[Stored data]
/-! ### The commands of unit B -/

/-- Rules R80, R84, R85: from `IDLE`, with a bus that is free and a quiet environment, `BEGIN` is
accepted and runs every step to its end. It reads the chip ID; on a match it issues 40 events, loads
`cal` from the 24 bytes received and ends with `STATUS_OK`; on a mismatch it issues 5 events and ends
with `STATUS_FAIL`, and `cal` is unspecified. Nothing else changes but the hidden registers of the
command, the sensor and the count of draws. The bytes received are the scripted ones where there are
any, and free where not. -/
def Obligations.BeginRunsToCompletion : Prop :=
  ∀ (s : State) (frame : Word), s.seq = .idle → BusFree s → Quiet s →
    exec (.begin frame) s = .next { s with seq := .b0 } ∧
    ∃ h1 id : Byte, s.miso.take 2 <+: [h1, id] ∧
      if id = s.cfg.chipIdExpect then
        ∃ (h2 r2 h3 r3 h4 : Byte) (cs : Vector Byte 24) (u : State),
          s.miso.take 31 <+: [h1, id, h2, r2, h3, r3, h4] ++ cs.toList ∧
          RunsTo 46 { s with seq := .b0 } u ∧
          u = { s with
            statusOut := s.cfg.statusOk
            cal := unpackAll s.cfg.calByteOrder cs
            idByte := id
            cbuf := cs
            rx := cs.toList
            spiMode := 0#2
            miso := s.miso.drop 31
            trace := s.trace ++ (.setMode 0#2 :: (readEvents (regOf s.cfg.chipIdReg) h1 [id] ++
              writeEvents (regOf s.cfg.configReg) h2 s.cfg.configValue r2 ++
              writeEvents (regOf s.cfg.ctrlMeasReg) h3 s.cfg.ctrlIdleValue r3 ++
              readEvents (regOf s.cfg.calibBase) h4 cs.toList))
            history := .beginOk :: s.history
            sensor := u.sensor
            draws := u.draws }
      else
        ∃ u : State,
          RunsTo 7 { s with seq := .b0 } u ∧
          u = { s with
            statusOut := s.cfg.statusFail
            cal := u.cal
            idByte := id
            rx := [id]
            spiMode := 0#2
            miso := s.miso.drop 2
            trace := s.trace ++ (.setMode 0#2 :: readEvents (regOf s.cfg.chipIdReg) h1 [id])
            history := .beginFail :: s.history
            sensor := u.sensor
            draws := u.draws }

WHAT THIS TASK INVOLVES:
Retype exactly the lines from the one containing "if id = s.cfg.chipIdExpect then" through the last line of the records above, including both.

RESPONSE AREA:
      if id = s.cfg.chipIdExpect then
        ∃ (h2 r2 h3 r3 h4 : Byte) (cs : Vector Byte 24) (u : State),
          s.miso.take 31 <+: [h1, id, h2, r2, h3, r3, h4] ++ cs.toList ∧
          RunsTo 46 { s with seq := .b0 } u ∧
          u = { s with
            statusOut := s.cfg.statusOk
            cal := unpackAll s.cfg.calByteOrder cs
            idByte := id
            cbuf := cs
            rx := cs.toList
            spiMode := 0#2
            miso := s.miso.drop 31
            trace := s.trace ++ (.setMode 0#2 :: (readEvents (regOf s.cfg.chipIdReg) h1 [id] ++
              writeEvents (regOf s.cfg.configReg) h2 s.cfg.configValue r2 ++
              writeEvents (regOf s.cfg.ctrlMeasReg) h3 s.cfg.ctrlIdleValue r3 ++
              readEvents (regOf s.cfg.calibBase) h4 cs.toList))
            history := .beginOk :: s.history
            sensor := u.sensor
            draws := u.draws }
      else
        ∃ u : State,
          RunsTo 7 { s with seq := .b0 } u ∧
          u = { s with
            statusOut := s.cfg.statusFail
            cal := u.cal
            idByte := id
            rx := [id]
            spiMode := 0#2
            miso := s.miso.drop 2
            trace := s.trace ++ (.setMode 0#2 :: readEvents (regOf s.cfg.chipIdReg) h1 [id])
            history := .beginFail :: s.history
            sensor := u.sensor
            draws := u.draws }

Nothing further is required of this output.